Lentinula ixodes

Scientific classification
- Domain: Eukaryota
- Kingdom: Fungi
- Division: Basidiomycota
- Class: Agaricomycetes
- Order: Agaricales
- Family: Omphalotaceae
- Genus: Lentinula
- Species: L. ixodes
- Binomial name: Lentinula ixodes (Secr. ex Mont.) J.S. Oliveira, T.S. Cabral, Vargas-Isla & N.K. Ishik. 2022
- Synonyms: Agaricus ixodes Mont., Annls Sci. Nat., Bot., sér. 4 1: 95. 1854. Collybia ixodes (Mont.) Sacc., Syll. fung. (Abellini) 5: 232. 1887.

= Lentinula ixodes =

- Genus: Lentinula
- Species: ixodes
- Authority: (Secr. ex Mont.) J.S. Oliveira, T.S. Cabral, Vargas-Isla & N.K. Ishik. 2022
- Synonyms: Agaricus ixodes Mont., Annls Sci.
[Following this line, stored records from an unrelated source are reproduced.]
-- ==== Sys2Proof/Machine/Cache.lean ====
section
/-! DEFINITION. Wide-core L1 upkeep, the write-combining buffer and writes on their way home
(R219, R223, R234, R235, R241). -/

namespace Sys2Proof.Machine

/-- R241: a write leaves an agent for its home; it is known by the key it takes. -/
def State.send (s : State) (op : WriteOp) : State :=
  { s with out := place s.out s.nextKey { op with asid := (s.ctx op.ctx).asid }, nextKey := s.nextKey + 1 }

/-- R461, R470: a request leaves for another device; it is known by its TXN, and by the key under which its agent sent it. -/
def State.sendRemote (s : State) (op : RemoteOp) (born : Nat := s.nextKey) : State :=
  { s with remote := place s.remote s.txn { op with born := born }, txn := (s.txn + 1) % 2 ^ 32, nextKey := s.nextKey + 1,
           inputs := if s.hub.unreachable.contains op.dev then s.inputs ++ [.lossNotice s.txn] else s.inputs }

/-- R223, R381: the dirty bytes of one L1 line leave for the home; the line stays, clean. -/
def State.writeBack (s : State) (c line : Nat) (by_ : Option Releaser := none) : State :=
  match look (s.core c).l1 line with
  | none => s
  | some l =>
    if l.dirty = 0 then s
    else
      let own : Bool := match by_ with | some r => r.ctx = l.ctx | none => false
      let s := s.send { agent := .wide c, line := line, mask := l.dirty, data := l.data, ctx := l.ctx,
                        who := if own then by_.map Releaser.who else none,
                        site := if own then (by_.map Releaser.site).getD 0 else 0, sc := (by_.map Releaser.sc).getD .team, rt := .cb,
                        wb := by_.isSome, evict := !own }
      s.setCore c { s.core c with l1 := place (s.core c).l1 line { l with dirty := 0 } }

/-- R231: whether a release or an acquire takes lines of UO pages along is open. -/
def State.takesUo (s : State) : Bool := Config.pick s.oracle % 2 = 0

/-- R223: every dirty byte of a core leaves for its home; UO pages are ordered by `flush` alone. -/
def State.writeBackAll (s : State) (c : Nat) (by_ : Option Releaser := none) : State :=
  (((keep (s.core c).l1 fun _ l => !l.uo || s.takesUo)).map Prod.fst).foldl (fun s line => s.writeBack c line by_) s

/-- R284: every dirty byte of a core leaves for its home, on whatever page it lies. -/
def State.writeBackEvery (s : State) (c : Nat) (by_ : Option Releaser := none) : State :=
  ((s.core c).l1.map Prod.fst).foldl (fun s line => s.writeBack c line by_) s

/-- R226: fills of dropped lines that are in flight to a core are not installed. -/
def State.staleFills (s : State) (c : Nat) (p : Nat → Bool → Nat → Bool) : State :=
  { s with reads := s.reads.map fun (k, r) =>
      match r.fill with
      | some si => if r.agent = .wide c && p r.line si r.asid then (k, { r with stale := true }) else (k, r)
      | none => (k, r) }

/-- R218, R223: a core drops the L1 lines that a test on line, `si` and ASID picks; dirty bytes leave for their home. -/
def State.dropLines (s : State) (c : Nat) (p : Nat → Bool → Nat → Bool) : State :=
  let gone (k : Nat) (l : Line) : Bool := p k l.si l.asid && (!l.uo || s.takesUo)
  let v := ((keep (s.core c).l1 gone).map Prod.fst).foldl (fun v line => v.writeBack c line) s
  let v := v.setCore c { v.core c with l1 := keep (v.core c).l1 fun k l => !gone k l }
  (v.staleFills c p).spend 1

/-- R234: the contexts whose stores a packet carries. -/
def RemoteOp.storers (r : RemoteOp) : List Nat := if r.ctxs.isEmpty then [r.ctx] else r.ctxs

/-- R234: one WCB entry leaves as a packet, of ORD rlx; DESIGN CHOICE (log 116): with SC and RT of its latest store. -/
def State.sendWcb (s : State) (c line : Nat) : State :=
  match look (s.core c).wcb line with
  | none => s
  | some w =>
    let s := s.setCore c { s.core c with wcb := unlist (s.core c).wcb line }
    s.sendRemote { dev := lineDev line, agent := .wide c, ctx := w.ctxs.headD 0, ctxs := w.ctxs, type := 2, wcb := true, sc := w.sc, rt := w.rt,
                   line := line, mask := w.mask, data := w.data, site := w.site }

/-- R234: every WCB entry of a core that a test picks leaves. -/
def State.sendWcbs (s : State) (c : Nat) (p : Nat → Wcb → Bool) : State :=
  (((s.core c).wcb.filter fun (k, w) => p k w).map Prod.fst).foldl (fun s line => s.sendWcb c line) s

/-- R223: what a release of a scope does in the agent's core. -/
def State.release (s : State) (a : Agent) (sc : Scope) (by_ : Option Releaser := none) : State :=
  let by_ := by_.map fun (r : Releaser) => { r with sc := sc }
  match a, sc with
  | .wide _, .team => s
  | .wide c, .sys => (s.writeBackAll c by_).sendWcbs c fun _ _ => true
  | .wide c, _ => s.writeBackAll c by_
  | _, _ => s

/-- R235: `si` lines of other devices on their way into a die's RDC that are dropped before they come; by line and ASID. -/
def State.staleFar (s : State) (d : Nat) (p : Nat → Nat → Bool) : State :=
  { s with
    reads := mapVals s.reads fun _ u =>
      if u.fill = some true && lineDev u.line ≠ s.dev && u.agent.die = d && p u.line u.asid then { u with stale := true } else u,
    remote := mapVals s.remote fun _ r =>
      if r.copy.isSome && r.rt = .si && r.agent.die = d && p r.line (s.ctx r.ctx).asid then { r with stale := true } else r }

/-- R181, R223, R235: what an acquire of a scope drops in the agent's core and, at system scope, in its die's RDC; the split that makes
it knows what was seen before. -/
def State.acquire (s : State) (a : Agent) (asid : Nat) (sc : Scope) (by_ : Option Releaser := none) : State :=
  let here (line : Nat) : Bool := lineDev line = s.dev
  let dropRdc (s : State) : State :=
    let d := s.die a.die
    (s.setDie a.die { d with rdc := d.rdc.filter fun (k, l) => here k || !(l.si && l.asid = asid) }).staleFar a.die fun _ i => i = asid
  let s := match by_ with
    | some r => s.mapSplit r.who fun k => { k with acqAt := s.nextKey }
    | none => s
  let by_ := by_.map fun (r : Releaser) => { r with sc := sc }
  match a, sc with
  | .wide c, .team => s.dropLines c fun k si _ => si && here k
  | .wide c, .sys =>
    dropRdc ((s.writeBackAll c by_).dropLines c fun k si i => !si || here k || i = asid)
  | .wide c, _ => (s.writeBackAll c by_).dropLines c fun k si _ => !si || here k
  | _, .sys => dropRdc s
  | _, _ => s

/-- R230, R241, R242, R278: every write that the agent sent before `mark` is acknowledged, at system scope those to other
devices too, and of these the actor's own to SO pages at every scope; every earlier load of the actor's threads has returned its
value. -/
def State.drained (s : State) (a : Agent) (who : Who) (mark : Nat) (sys : Bool) : Bool :=
  s.out.all (fun (k, o) => mark ≤ k || o.agent ≠ a) &&
  s.held.all (fun (k, o) => mark ≤ k || o.agent ≠ a) &&
  s.loads.all (fun (k, l) => mark ≤ k || !samePath l.who who) &&
  s.remote.all fun (_, r) => mark ≤ r.born || r.agent ≠ a || !((sys && (r.wcb || r.type = 3)) || (r.so && sameMaker r.who (some who)))

/-- Is a request of the same agent, sent before key k, still on its way, among those that pass a test. -/
def State.sentBefore (s : State) (k : Nat) (p : WriteOp → Bool) : Bool :=
  s.out.any (fun (i, o) => i < k && p o) || s.held.any fun (i, o) => i < k && p o

/-- Is an atomic one of thread t's. -/
def byThread (t : Nat) (a : Option AtomicOp) : Bool := match a with | some a => a.thread = t | none => false

/-- R241: is an atomic of a thread under way, sent before key k. -/
def State.atomicAhead (s : State) (w : Option Who) (t k : Nat) : Bool :=
  s.sentBefore k (fun o => byThread t o.atomic && sameMaker o.who w) ||
  s.remote.any fun (_, r) => r.born < k && byThread t r.atomic && sameMaker r.who w

/-- R241: is a strong load of a thread under way that comes before load `load`, or an atomic sent before key k. -/
def State.strongAhead (s : State) (w : Who) (t load k : Nat) : Bool :=
  s.loads.any (fun (i, l) => i < load && l.strong && l.left ≠ 0 && l.mask.getLsbD t && samePath l.who w) || s.atomicAhead (some w) t k

/-- R241, R242: has one of some threads of the running strand a strong load or an atomic under way. -/
def State.strongOf (s : State) (e : Env) (m : Mask) : Bool :=
  (Mask.threads m).any fun t => s.strongAhead e.who t s.nextKey s.nextKey

/-- R278: are the writes of an agent that it sent between two keys acknowledged. -/
def State.acknowledged (s : State) (a : Agent) (lo hi : Nat) : Bool :=
  s.out.all (fun (k, o) => k < lo || hi ≤ k || o.agent ≠ a) && s.held.all fun (k, o) => k < lo || hi ≤ k || o.agent ≠ a

/-- R241, R246: has the agent a write or an atomic to a line of another device under way, sent before key k. -/
def State.packetAhead (s : State) (a : Agent) (line k : Nat) : Bool :=
  s.remote.any fun (_, r) => r.born < k && (r.type = 2 || r.type = 3) && r.copy.isNone && r.agent = a && r.line = line

/-- R230: has a strand accesses to SO pages under way, sent before key k. -/
def State.soAhead (s : State) (w : Option Who) (k : Nat) : Bool :=
  s.sentBefore k (fun o => o.so && sameMaker o.who w) || s.reads.any (fun (i, v) => i < k && v.so && sameMaker (some v.who) w) ||
  s.remote.any fun (_, r) => r.born < k && r.so && r.read.isNone && sameMaker r.who w

/-- R234, R241: has the agent writes of a line under way to its home, or bytes of it in the WCB. -/
def State.ownWrites (s : State) (a : Agent) (line : Nat) : Bool :=
  s.out.any (fun (_, o) => o.agent = a && o.line = line) || s.held.any (fun (_, o) => o.agent = a && o.line = line) ||
  s.packetAhead a line s.nextKey || (match a with | .wide c => (look (s.core c).wcb line).isSome | _ => false)

/-- R223, R234, R385: an agent's dirty bytes of a line leave, and its WCB entry of the line. -/
def State.flushLine (s : State) (a : Agent) (line : Nat) : State :=
  match a with
  | .wide c => (s.writeBack c line).sendWcb c line
  | _ => s

/-- The line of an agent's own caches that holds a line, L1 on a wide core and its caches on a latency core. -/
def State.cached (s : State) (a : Agent) (line : Nat) : Option Line :=
  match a with
  | .wide c => look (s.core c).l1 line
  | .lat l => look (s.lc l).cache line
  | _ => none

def State.setCached (s : State) (a : Agent) (line : Nat) (l : Line) : State :=
  match a with
  | .wide c => s.setCore c { s.core c with l1 := place (s.core c).l1 line l }
  | .lat n => s.setLc n { s.lc n with cache := place (s.lc n).cache line l }
  | _ => s

def State.dropCached (s : State) (a : Agent) (line : Nat) : State :=
  match a with
  | .wide c => s.setCore c { s.core c with l1 := unlist (s.core c).l1 line }
  | .lat n => s.setLc n { s.lc n with cache := unlist (s.lc n).cache line }
  | _ => s

/-- R246: what an L1 holds clean of a line may be older than what a load of the core returns from the home; it goes. -/
def State.dropClean (s : State) (a : Agent) (line : Nat) : State :=
  match a with
  | .wide c =>
    match look (s.core c).l1 line with
    | none => s
    | some l => if l.dirty = 0 then s.dropCached a line else s.setCached a line { l with valid := l.dirty }
  | _ => s

/-- R235, R246: no `si` line of another device that a die holds, or that is on its way there, answers for this line. -/
def State.dropFarLine (s : State) (d line : Nat) : State :=
  if lineDev line = s.dev then s
  else
    (s.setDie d { s.die d with rdc := unlist (s.die d).rdc line }).staleFar d fun l _ => l = line

end Sys2Proof.Machine
end

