-- ==== Sys2Proof/Machine/Reports.lean ====
section
/-! DEFINITION. Event records, host events, service events and the die fault queue (R408, R415 to R418, R453). -/

namespace Sys2Proof.Machine

/-- R2: a number with fields placed from given bits on. -/
def fields : List (Nat × Nat) → Nat
  | [] => 0
  | (sh, v) :: t => v * 2 ^ sh + fields t

/-- R453: entries of the host event queue that are in use. -/
def State.evqUsed (s : State) : Nat := (s.hub.evqtail + 2 ^ 32 - s.hub.evqhead) % 2 ^ 32

/-- R453: may the next waiting event be written. -/
def State.evqOpen (s : State) : Bool := s.hub.evqcfg / 2 ^ 16 % 2 = 1 && s.evqUsed < s.hub.evqcfg % 65536 && !s.hub.filairDown

/-- R453: an event for the host waits inside the device until HOST_EVENT_WRITE writes it; while the queue takes none, at most 256 of them
do. -/
def State.hostEvent (s : State) (word0 cls : Nat) (mid body : List Byte) : State :=
  let e := le 4 word0 ++ le 4 cls ++ (mid ++ List.replicate 56 0).take 56 ++ (body ++ List.replicate 64 0).take 64
  if s.hub.evWait.length < 256 || s.evqOpen then { s with hub := { s.hub with evWait := s.hub.evWait ++ [e] } }
  else { s with hub := { s.hub with evLost := s.hub.evLost + 1 } }

/-- R450, R451, R453, R458: bytes leave through Filair for the host's memory. -/
def State.toHost (s : State) (addr : Nat) (bs : List Byte) : State := { s with hub := { s.hub with hostOut := s.hub.hostOut ++ [(addr, bs)] } }

/-- R453 word +0x00 of an event about a context, and of a device-level event. -/
def State.hostWord (s : State) (ctx : Option Nat) : Nat :=
  match ctx with
  | some c => fields [(0, s.dev % 8192), (13, c % 64)]
  | none => fields [(0, s.dev % 8192), (19, 1)]

/-- R378, R408: the two-level name of what a report is about, with team and launch. -/
structure Name where
  site : DWord := 0
  seq  : Word := 0
  team : Word := 0
  lid  : Word := 0
  async : Bool := false          -- R378 ASYNC
  deriving DecidableEq, Repr

/-- R408: an event record is written to the context's ring, or dropped where it is full, and copied to the host. -/
def State.eventRecord (s : State) (c die kind flags : Nat) (ecause : Word) (epc eaddr : DWord) (n : Name)
    (detail : Nat := 0) : State :=
  let x := s.ctx c
  let bytes := le 4 (kind + flags * 2 ^ 16) ++ le 4 ecause.toNat ++ le 8 epc.toNat ++ le 8 eaddr.toNat ++
    le 8 n.site.toNat ++ le 4 n.seq.toNat ++ le 4 n.team.toNat ++ le 8 (s.die die).clk.toNat ++ le 4 n.lid.toNat ++ le 12 detail
  let (s, hd) := s.homeRead (x.cblk + 0x58) 4
  let head := leNat hd
  let s :=
    if (x.evtail + 2 ^ 32 - head) % 2 ^ 32 = x.evsize then s.setCtx c { x with evlost := (x.evlost + 1) % 2 ^ 32 }
    else (s.homeWrite (x.evbase + 64 * (x.evtail % x.evsize)) bytes).setCtx c { x with evtail := (x.evtail + 1) % 2 ^ 32 }
  s.hostEvent (s.hostWord (some c)) 1 [] bytes

def powerOfTwoIn (lo hi n : Nat) : Bool := lo ≤ n && n ≤ hi && n = 2 ^ Nat.log2 n

/-- A word of a die's fault-queue header (R415), as the home holds it. -/
def State.fqWord (s : State) (d off : Nat) : State × Nat :=
  let (s, b) := s.homeRead ((s.die d).fqbase.toNat + off) 4
  (s, leNat b)

def State.fqDword (s : State) (d off : Nat) : State × Nat :=
  let (s, b) := s.homeRead ((s.die d).fqbase.toNat + off) 8
  (s, leNat b)

/-- R415: can the die queue a fault. -/
def State.fqUsable (s : State) (d : Nat) : Bool :=
  (s.die d).fqbase ≠ 0 && powerOfTwoIn 64 65536 (s.fqWord d 0).2

/-- R418: the bytes of a service event. -/
def SvEvent.bytes (e : SvEvent) : List Byte :=
  le 4 (e.kind + e.ctx * 256) ++ le 4 e.arg.toNat ++ le 8 e.site.toNat ++ le 4 e.seq.toNat ++ le 4 e.team.toNat ++ le 8 e.clk.toNat

/-- R418: writes a service event where its ring has room; answers whether it was written. -/
def State.writeService (s : State) (d : Nat) (e : SvEvent) : State × Bool :=
  let b := (s.die d).fqbase.toNat
  let (s, base) := s.fqDword d 0x10
  let (s, size) := s.fqWord d 0x18
  let (s, tail) := s.fqWord d 0x1C
  let (s, head) := s.fqWord d 0x20
  if (tail + 2 ^ 32 - head) % 2 ^ 32 = size then (s, false)
  else ((s.homeWrite (base + 32 * (tail % size)) e.bytes).homeWrite (b + 0x1C) (le 4 (tail + 1)), true)

/-- R418: adds 1 to SVFULL. -/
def State.countService (s : State) (d : Nat) : State :=
  let (s, n) := s.fqWord d 0x24
  s.homeWrite ((s.die d).fqbase.toNat + 0x24) (le 4 (n + 1))

/-- R418: the ring takes service events. -/
def State.svUsable (s : State) (d : Nat) : Bool := (s.fqDword d 0x10).2 ≠ 0 && powerOfTwoIn 64 65536 (s.fqWord d 0x18).2

/-- R418: a service event is written, held while the ring is full, or dropped where there is no ring. -/
def State.serviceEvent (s : State) (d : Nat) (e : SvEvent) : State :=
  if (s.die d).fqbase = 0 then s
  else
    let e := { e with clk := (s.die d).clk }
    if !s.svUsable d then s.countService d
    else if (s.die d).heldSv.isEmpty then
      let (s', ok) := s.writeService d e
      if ok then s'
      else (s.setDie d { s.die d with heldSv := [e] }).countService d
    else (s.setDie d { s.die d with heldSv := (s.die d).heldSv ++ [e] }).countService d

/-- R416: the bytes of a fault entry. -/
def FaultEntry.bytes (f : FaultEntry) : List Byte :=
  le 8 (f.page * 4096) ++
  le 8 (fields [(0, f.asid), (16, f.kind), (24, f.cause), (32, f.src % 16), (36, f.src / 16), (44, f.level)]) ++
  le 4 f.count ++ le 4 f.serial ++ le 8 f.site.toNat ++ le 4 f.seq.toNat ++ le 4 f.team.toNat ++ le 8 f.clk.toNat ++ List.replicate 16 0

/-- R417: writes an entry at FQTAIL with its service event; false where the ring is full. -/
def State.writeFault (s : State) (d : Nat) (f : FaultEntry) : State × Option FaultEntry :=
  let b := (s.die d).fqbase.toNat
  let (s, size) := s.fqWord d 0
  let (s, tail) := s.fqWord d 4
  let (s, head) := s.fqWord d 8
  if (tail + 2 ^ 32 - head) % 2 ^ 32 = size then (s, none)
  else
    let f := { f with slot := tail % size, held := false }
    let s := s.homeWrite (b + 64 + 64 * (tail % size)) f.bytes
    let s := s.homeWrite (b + 4) (le 4 (tail + 1))
    (s.serviceEvent d { kind := 1, ctx := f.ctx, arg := BitVec.ofNat 32 f.serial, site := f.site, seq := f.seq, team := f.team }, some f)

/-- R417: adds 1 to FQFULL. -/
def State.countFull (s : State) (d : Nat) : State :=
  let (s, n) := s.fqWord d 0xC
  s.homeWrite ((s.die d).fqbase.toNat + 0xC) (le 4 (n + 1))

/-- R417: a recoverable fault joins an open or a held entry of its page and class, or takes a new one; answers
the entry's serial, or none where all 4,096 waiter places are in use. -/
def State.queueFault (s : State) (d : Nat) (f : FaultEntry) (w : Waiter) : State × Option Nat :=
  let die := s.die d
  if 4096 ≤ die.waiters.length then (s, none)
  else
    match die.entries.find? fun e => e.asid = f.asid && e.page = f.page && e.write = f.write with
    | some e =>
      let e' := { e with count := e.count + 1 }
      let s := s.setDie d { die with entries := die.entries.map fun x => if x.serial = e.serial then e' else x,
                                     waiters := die.waiters ++ [(e.serial, w)] }
      if e.held then (s.countFull d, some e.serial)
      else (s.homeWrite (die.fqbase.toNat + 64 + 64 * e.slot + 0x10) (le 4 e'.count), some e.serial)
    | none =>
      let f := { f with serial := die.serial, clk := die.clk, count := 1 }
      let s := s.setDie d { die with serial := (die.serial + 1) % 2 ^ 32, waiters := die.waiters ++ [(f.serial, w)] }
      if die.entries.any FaultEntry.held then
        let s := s.setDie d { s.die d with entries := (s.die d).entries ++ [{ f with held := true }] }
        (s.countFull d, some f.serial)
      else
        match s.writeFault d f with
        | (s, some f) => (s.setDie d { s.die d with entries := (s.die d).entries ++ [f] }, some f.serial)
        | (s, none) =>
          let s := s.setDie d { s.die d with entries := (s.die d).entries ++ [{ f with held := true }] }
          (s.countFull d, some f.serial)

/-- R426, R365: a waiter leaves; its entry's count falls. -/
def State.dropWaiter (s : State) (d : Nat) (p : Waiter → Bool) : State :=
  let gone := (s.die d).waiters.filter fun (_, w) => p w
  gone.foldl (fun s (ser, _) =>
    let die := s.die d
    let s := s.setDie d { die with
      waiters := die.waiters.eraseP fun (n, w) => n = ser && p w,
      entries := die.entries.map fun e => if e.serial = ser then { e with count := e.count - 1 } else e }
    match die.entries.find? fun e => e.serial = ser && !e.held with
    | some e => s.homeWrite (die.fqbase.toNat + 64 + 64 * e.slot + 0x10) (le 4 (e.count - 1))
    | none => s) s

end Sys2Proof.Machine
end

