/-- R41 to R43: source B of an instruction that acts in the threads of `m`, as a function of the thread; a constant
reference is read once, with its checks. DESIGN CHOICE (log 135): of an odd offset of a pair and an absent window, the window comes first.
The bodies take low words and whole 64-bit operands. -/
def Env.withB (e : Env) (m : Mask) (b : SrcB) (wide : Bool) (ext : Word → DWord) (s : State)
    (body : (Nat → DWord) → State → State) : State :=
  match b with
  | .reg r u => body (fun t => if wide then e.srcPair m r u t else (e.src m r u t).setWidth 64) s
  | .imm x => body (fun _ => if wide then ext x else x.setWidth 64) s
  | .const w off =>
    if m = 0 then body (fun _ => 0) s
    else
      let base := s.window e w.toNat
      let addr := base + BitVec.ofNat 64 (4 * off.toNat)
      if base = 0 then e.raise .permission (BitVec.ofNat 64 (4 * off.toNat)) s
      else if wide && off.toNat % 2 = 1 then e.raise .misaligned addr s
      else
        let (s, sp) := e.space s
        let want : List Want := (if wide then [0, 4] else [0]).map fun d => { thread := Mask.lowest m, va := (addr.toNat + d) % 2 ^ 64, bytes := 4 }
        e.checked .read (s.checkAll sp .read want) fun ps s =>
          if ps.any fun p => s.poisonedAt p then e.raise .dataError addr s else
          let (s, vs) := s.constWords (((s.launchOf e).map Launch.born).getD 0) ps
          body (fun _ => vs.getD 1 0 ++ vs.getD 0 0) s

end Sys2Proof.Machine
end

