/-- R347, R348 -/
def execQpop (p : Pre) (d a : RegNo) (q : BitVec 4) (spm nb : Bool) (s : State) : Out :=
  act (.qpop p d a q spm nb) s fun e s =>
    let i := Instr.qpop p d a q spm nb
    if e.sp.exm = 0 then e.retire i s
    else if s.farSender e then e.farQueue i p d q false spm nb (e.elementAt a spm) s
    else
      e.queueFor q.toNat false s fun l x s =>
        e.elementRange false spm (e.elementAt a spm) x.elem s fun ps s =>
          let go (s : State) : State := e.queueTry i d l q.toNat x false nb (fun s =>
            if s.slotPoisoned e x then e.raiseOpen .dataError s
            else
              let (s, ps) := e.touchElement false ps s
              let (s, ws) := s.headWords x
              let bs := ws.flatMap fun w => le 4 w.toNat
              let s := s.mapQueue l q.toNat fun x =>
                { x with items := x.items.tail, head := x.head + 1, spoiled := x.spoiled && 1 < x.items.length,
                         popWait := x.popWait.filter (· ≠ e.who) }
              let s := e.putElement p spm (e.elementAt a spm) ps bs s
              e.queueDone i d 0 (s.acquire e.agent e.ctx.asid .dev e.releaser)) s
          if e.hasQueued q.toNat false then go s else e.ordered (ps.any (orderedAt s.dev)) go s

/-! ### The register pool -/

/-- R349: a count that `rgive` and `rclaim` accept. -/
def countOk (n : Nat) : Bool := n % 8 = 0 && 8 ≤ n && n ≤ 128

/-- R349: the register count of the warp. -/
def State.warpCount (s : State) (e : Env) : Nat := (((s.teamOf e).warps[e.warp]?).map fun w => w.main.nreg).getD 0

/-- R182: does an outstanding task of the warp hold a register at or above n. -/
def State.taskHolds (s : State) (e : Env) (n : Nat) : Bool := (s.accBases (.warp e.team e.warp 0)).any fun ab => n ≤ ab + 63

/-- R349: registers of all threads by number. -/
def Strand.dropRegs (st : Strand) (lo : Nat) : Strand := { st with regs := keep st.regs fun k _ => k / 32 < lo }

/-- R349 -/
def execRgive (p : Pre) (n : Num) (s : State) : Out :=
  act (.rgive p n) s fun e s =>
    let k := (e.num e.sp.exm n).toNat % 256
    let old := s.warpCount e
    if e.sp.exm = 0 then e.retire (.rgive p n) s
    else if !countOk k || old < k then e.raise .illegal e.sp.pc s
    else if s.taskHolds e k && k ≠ old then e.raiseOpen .tileState s
    else if e.sp.busy then e.hold 1 .score s
    else
      let s := s.mapWarp e.team e.warp fun w => { w with main := { w.main with nreg := k }.dropRegs k }
      e.retire (.rgive p n) (s.mapTeam e.team fun x => { x with pool := x.pool + (old - k) })

/-- R349: the place of the running split among the splits of its team. -/
def Env.claimant (e : Env) : Nat × Nat := (e.warp, if e.handler then 4 else e.k)

/-- R349: does an earlier `rclaim` of the team wait. -/
def State.claimBefore (s : State) (e : Env) : Bool :=
  let waits := (s.teamOf e).claims.filter fun (w, k, n) =>
    s.waitsAt (if k = 4 then .handler e.team w else .warp e.team w k) (.registers n)
  match waits with
  | (w, k, _) :: _ => (w, k) ≠ e.claimant
  | [] => false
Nat., Bot., sér. 4 1: 95. 1854. Collybia ixodes (Mont.) Sacc., Syll. fung. (Abellini) 5: 232. 1887.

Species of fungus

Lentinula ixodes is a species of edible agaric fungus in the family Marasmiaceae that is found in Amazon rainforest. Originally described as Agaricus ixodes from Guyana by Camille Montagne in 1854, it was then considered a synonym of Lentinula boryana and reestablished as an independent species by J.S. Oliveira, Tiara S. Cabral, Ruby Vargas-Isla & Noemia K. Ishikawa in 2022. It grows on wood such as Bertholletia excelsa. Phylogenetic research shows it is closely related (but still intersterile) to another Amazon species, Lentinula raphanica, but it can be visually distinguished by the deep orange-brown pileus eventually having fine scales and general similarity to L. boryana complex.